----- LISTED RECORDS
/-- R318: the checks of TZERO: its units lie in the block's accumulator memory. -/
def execTzero (c a : BitVec 5) (s : State) : Host.Outcome State Fault Refusal :=
  onGroup s { region := some 0x04 } (fun b g _ =>
    if s.accRoom b < a.toNat + c.toNat + 1 then s.trap (engineCond 0x47)
    else s.queueWork b g (.zero a.toNat (c.toNat + 1)) b.id)

/-- R311, R318, R355: the checks of TSTA and TLDA: the units, then the image's address and bounds, and whether its block
has ended fatally; `work` queues on its block's offset. -/
def runImage (c a : BitVec 5) (sb : BitVec 6) (writes : Bool) (work : Nat → ArrayWork) (s : State) : Host.Outcome State Fault Refusal :=
  onGroup s { region := some 0x04 } (fun b g _ =>
    let at' := (g.scalar sb.toNat).toNat % 2 ^ 32
    if s.accRoom b < a.toNat + c.toNat + 1 then s.trap (engineCond 0x47)
    else if at' % 64 ≠ 0 then s.trap (engineCond 0x0A)
    else match s.inScratch b at' (12288 * (c.toNat + 1)) with
      | none => s.trap (engineCond 0x47)
      | some t =>
        if t.id != b.id && t.fatal && (!b.took85 || writes) then s.trapWord .peerGone
        else s.queueWork b g (work (at' % 2 ^ 28)) t.id)

/-- TSTA (R318). -/
def execTsta (c : BitVec 5) (b : BitVec 6) (a : BitVec 5) (s : State) : Host.Outcome State Fault Refusal :=
  runImage c a b true (fun at' => .store a.toNat (c.toNat + 1) at') s

/-- TLDA (R318). -/
def execTlda (c : BitVec 5) (b : BitVec 6) (a : BitVec 5) (s : State) : Host.Outcome State Fault Refusal :=
  runImage c a b false (fun at' => .load a.toNat (c.toNat + 1) at') s

/-- TRDA (R319). -/
def execTrda (c : BitVec 6) (u : BitVec 5) (t : BitVec 7) (s : State) : Host.Outcome State Fault Refusal :=
  onGroup s { regs := [t.toNat] } (fun b g _ =>
    let col := (g.scalar c.toNat).toNat
    if 32 ≤ col then s.trap (engineCond 0x0A)
    else if s.accRoom b ≤ u.toNat then s.trap (engineCond 0x47)
    else if b.poisoned u.toNat then s.trap (engineCond 0xA1)
    else s.done ((g.setVec t.toNat g.exec (fun m => readCell b.acc (cellKey u.toNat m col))).advance 2))

/-- TWRA (R319). -/
def execTwra (c : BitVec 6) (u : BitVec 5) (t : BitVec 7) (s : State) : Host.Outcome State Fault Refusal :=
  onGroup s { regs := [t.toNat], reads := [t.toNat] } (fun b g r =>
    let col := (g.scalar c.toNat).toNat
    if 32 ≤ col then s.trap (engineCond 0x0A)
    else if s.accRoom b ≤ u.toNat then s.trap (engineCond 0x47)
    else
      let acc := (lanesOf g.workers).foldl (fun (a : Cells 32) m => writeCell a (cellKey u.toNat m col) (r.vec t.toNat m)) b.acc
      (s.putBlock { b with acc := acc }).done (g.advance 2))

/-! ## Matrix batches (R327) -/

/-- R327: the open batch of some work gets a number. -/
def sealWork (ws : List Work) (n : Nat) : List Work :=
  ws.map (fun (w : Work) => if w.batch = 0 then { w with batch := n } else w)

/-- R327: is there unfinished work in a batch numbered `n` or lower? -/
def openWork (ws : List Work) (n : Nat) : Bool :=
  ws.any (fun w => decide (1 ≤ w.batch ∧ w.batch ≤ n) && !w.done)

/-- R327: the recorded cause that a wait up to batch `n` raises: the lowest batch's, the earliest piece's. -/
def firstFailure (ws : List Work) (n : Nat) : Option Work :=
  let bad := ws.filter (fun w => decide (1 ≤ w.batch ∧ w.batch ≤ n) && w.cause.isSome)
  match bad with
  | [] => none
  | w :: rest => some (rest.foldl (fun (best x : Work) =>
      if x.batch < best.batch ∨ (x.batch = best.batch ∧ x.id < best.id) then x else best) w)

/-- R327: the work without what a wait has consumed: complete pieces of sealed batches, but those with other causes.
DEDUCED (assumption 21). -/
def raisedWork (ws : List Work) (w : Work) : List Work :=
  ws.map (fun (x : Work) => if x.id = w.id then { x with cause := none } else x)

/-- MSEAL (R327). -/
def execMseal (a : BitVec 6) (s : State) : Host.Outcome State Fault Refusal :=
  onGroup s { region := some 0x04 } (fun _ g _ =>
    let n := g.matSeal + 1
    s.done ({ g with matrix := sealWork g.matrix n, matSeal := n }.setScalar a.toNat (BitVec.ofNat 64 n) |>.advance 2))

/-- MWAIT (R327, R284, R318). -/
def execMwait (b : BitVec 6) (s : State) : Host.Outcome State Fault Refusal :=
  onGroup s { region := some 0x04 } (fun blk g _ =>
    let n := (g.scalar b.toNat).toNat
    if n = 0 then s.done (g.advance 2)
    else if g.matSeal < n then s.trap { cause := 0x0A }
    else if openWork g.matrix n then s.wait (.matrixBatch n)
    else
      let s1 := s.acquireAt blk.core 2
      match firstFailure g.matrix n with
      | some w =>
        (s1.putGroup { g with matrix := raisedWork g.matrix w }).trap
          { cause := (w.cause.getD (0, 0)).1, kind := 2, va := (w.cause.getD (0, 0)).2 }
      | none => s1.done (g.advance 2))

end Sys2Proof.Machine
end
----------
#### AIM OF THE TASK
Your answer should consist only of the lines above between the line holding "else match s.inScratch" and the line holding "def execTsta (c", inclusive, each transcribed exactly.

#### PROBLEM SOLUTION
    else match s.inScratch b at' (12288 * (c.toNat + 1)) with
      | none => s.trap (engineCond 0x47)
      | some t =>
        if t.id != b.id && t.fatal && (!b.took85 || writes) then s.trapWord .peerGone
        else s.queueWork b g (work (at' % 2 ^ 28)) t.id)

/-- TSTA (R318). -/
def execTsta (c : BitVec 5) (b : BitVec 6) (a : BitVec 5) (s : State) : Host.Outcome State Fault Refusal :=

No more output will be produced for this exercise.